One frosty morning in 1998, I was shivering on the platform at Paragon station in Hull, waiting for the 5:50 a.m. train to London, when a figure emerged from the mist. It was Jean. My spine stiffened, preparing me for a reprimand. Instead, he held out his hand.

“I just wanted to say well done, Chris. I’m really proud of you,” he said, congratulating me on an award I had recently won for my work on the paper. I was stunned – not just because he knew it, but because he cared enough to say it. It’s not every day you get a pat on the back from the Deputy Prime Minister at dawn.

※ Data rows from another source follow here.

-- ==== Sys2Proof/Machine/Net.lean ====
section
/-! DEFINITION. The Net: forwarding, arbitration, credits, slots, audits and the reconfiguration of routers (R266–R302, R481). -/

namespace Sys2Proof.Machine

/-! ## Routers -/

def rtKey (rt : RouterId) : Nat := 144 * rt.plane.val + rt.node.val
def State.router (s : State) (rt : RouterId) : Router := s.net.routers.get Router.empty (rtKey rt)
def State.setRouter (s : State) (rt : RouterId) (r : Router) : State :=
  { s with net := { s.net with routers := s.net.routers.set Router.empty (rtKey rt) r } }

/-- Log an event of the Net: the plane in INST (R487). -/
def State.bbNet (s : State) (code : Nat) (pid : Option Pid) (rt : RouterId) (arg : Nat) : State := s.bb code pid rt.plane.val arg

/-- The units that a credited virtual network's buffer holds (R276): REQ 8, SNP 4, RSP 4, DAT 12, MGT 2. -/
def netBuf (vn : Nat) : Nat := match vn with | 0 => 8 | 1 => 4 | 2 => 4 | 3 => 12 | 5 => 2 | _ => 0

def vnNum : Vn → Nat
  | .req => 0 | .snp => 1 | .rsp => 2 | .dat => 3 | .gtd => 4 | .mgt => 5

/-- The neighbour in a direction, 0 N, 1 E, 2 S, 3 W. -/
def neighbour (rt : RouterId) (o : OutPort) : Option RouterId :=
  let x := rt.node.val % 12
  let y := rt.node.val / 12
  match o.val with
  | 0 => if 0 < y then some { rt with node := Fin.ofNat 144 (12 * (y - 1) + x) } else none
  | 1 => if x < 11 then some { rt with node := Fin.ofNat 144 (12 * y + x + 1) } else none
  | 2 => if y < 11 then some { rt with node := Fin.ofNat 144 (12 * (y + 1) + x) } else none
  | 3 => if 0 < x then some { rt with node := Fin.ofNat 144 (12 * y + x - 1) } else none
  | _ => none

/-- The output that a header's next turn code names at a router it entered by a port; `none` for the reserved code and the reserved
LPORT (R268, R272). -/
def outOf (p : NetPkt) : Option OutPort :=
  let h := p.hdr
  let i := hHop h
  if hRlen h ≤ i then (if hLport h = 3 then none else some (Fin.ofNat 7 (4 + hLport h)))
  else
    let code := hRoute h / 4 ^ i % 4
    if i = 0 then some (Fin.ofNat 7 code)
    else
      let heading := (p.inp.val + 2) % 4
      match code with
      | 0 => some (Fin.ofNat 7 heading)
      | 1 => some (Fin.ofNat 7 ((heading + 3) % 4))
      | 2 => some (Fin.ofNat 7 ((heading + 1) % 4))
      | _ => none

/-- The units of a packet. -/
def NetPkt.units (p : NetPkt) : Nat := 1 + hDu p.hdr

/-- Packets in a router, or committed to its outputs, of a route bank (NET_INFLIGHT). -/
def State.inflAdd (s : State) (rt : RouterId) (h : BitVec 256) : State :=
  let lo := 16 * hRb h
  let r : Reg := .netInflight rt.plane rt.node
  s.rfSet r (lo + 15) lo (s.rf r (lo + 15) lo + 1)

def State.inflSub (s : State) (rt : RouterId) (h : BitVec 256) : State :=
  let lo := 16 * hRb h
  let r : Reg := .netInflight rt.plane rt.node
  s.rfSet r (lo + 15) lo (s.rf r (lo + 15) lo - 1)

/-! ## Units and buffers (R276, R277, R280, R300, R302) -/

/-- The port of a neighbour that faces an output, and the reverse. -/
def facing (o : OutPort) : OutPort := Fin.ofNat 7 ((o.val + 2) % 4)

/-- The units on the link into a port (R300). -/
def Router.link (r : Router) (i : OutPort) : List WUnit := r.wire.get [] i.val

/-- The demoted units of one virtual network in the reserved units of an input, and those of every network (R277, R302). -/
def Router.demoUnits (r : Router) (i : OutPort) (vn : Option Nat) : Nat :=
  (r.queue.filter fun p => p.demo && p.inp == i && (vn.isNone || vn == some (hVn p.hdr))).foldl (fun n p => n + p.units) 0

/-- The units of demoted packets that wait in the extra GTD units of an input, oldest first: a packet waits there once the packets of
its own class up to it exceed the 3 reserved units (R277, R302). -/
def demoExtra (i : OutPort) : List NetPkt → Tbl Nat → Nat
  | [], _ => 0
  | p :: t, used =>
    if p.inp != i || !p.demo then demoExtra i t used
    else
      let n := used.get 0 (hVn p.hdr) + p.units
      (if 3 < n then p.units else 0) + demoExtra i t (used.set 0 (hVn p.hdr) n)

/-- A demoted packet finds room at an input: in the 3 reserved units of its class, or in the 3 extra units of the GTD buffer (R302). -/
def Router.demoRoom (r : Router) (q : NetPkt) : Bool :=
  decide (r.demoUnits q.inp (some (hVn q.hdr)) + q.units ≤ 3) || decide (demoExtra q.inp r.queue [] + q.units ≤ 3)

/-- The units of a virtual network in an input's credited buffer: those of waiting packets, and those of granted packets still to pass. -/
def Router.occupied (r : Router) (i : OutPort) (vn : Nat) : Nat :=
  (r.queue.filter fun p => !p.demo && p.inp == i && hVn p.hdr == vn).foldl (fun n p => n + 1 + p.data.length) 0 +
  (r.grants.filterMap fun e => e.2).foldl (fun n (g : Grant) =>
    if !g.pkt.demo && g.pkt.inp == i && hVn g.pkt.hdr == vn then n + (1 + g.pkt.data.length - g.sent) else n) 0

/-- The head packets of a router: the first of each input port and virtual network. -/
def headPkts : List NetPkt → List (Nat × Nat) → List NetPkt
  | [], _ => []
  | p :: t, seen =>
    let key := (p.inp.val, hVn p.hdr)
    if seen.contains key then headPkts t seen else p :: headPkts t (key :: seen)

/-- A packet has the credits for its header and all its data units, its network takes new headers on the output (R277, R481), and the
link's retry buffer of 8 units has room for them (R300). -/
def State.mayGo (s : State) (rt : RouterId) (o : OutPort) (p : NetPkt) : Bool :=
  let r := s.router rt
  let vn := hVn p.hdr
  let key := 8 * o.val + vn
  outOf p == some o && !(r.hold.contains key) && decide (r.away.get 0 key + p.units ≤ netBuf vn) &&
    (match neighbour rt o with
     | some nx => decide (((s.router nx).link (facing o)).length + p.units ≤ 8)
     | none => true)

/-- The class of a partition at a router's outputs (NET_ARB_CLASS of the active ARB bank). -/
def State.netClass (s : State) (rt : RouterId) (p : Pid) : Nat :=
  let r : Reg := if s.bank 3 then .netArbClassB rt.plane rt.node else .netArbClassA rt.plane rt.node
  s.rf r (2 * p.val + 1) (2 * p.val)

/-- The class of a virtual network: RSP 2, DAT 2, SNP 1, REQ 0; MGT goes before the arbitration (R278, R292). -/
def vnClass (vn : Nat) : Nat := match vn with | 2 => 2 | 3 => 2 | 1 => 1 | _ => 0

Finding my seat on the train, I thought about going to first class to ask if it was him or the taxpayer who paid for his ticket. But just for once, I let it slide. I learned the hard way that you have to pick your battles with John. He was every bit the brutal working-class hero I’d read about – no-nonsense, with a look that could melt steel, and yet there was something undeniably decent about him.

He was a man who understood what it meant to be on the margins of life. You could say he was the first ‘man of the people’, long before every politician decided to don a hi-vis jacket and pretend to care about your boiler problems.

But as for my clothes, I only think of them with fondness. Sir Alex Ferguson’s hairdryer treatment was nothing compared to my MP’s. John could make Fergie look like Mary Poppins with a cold.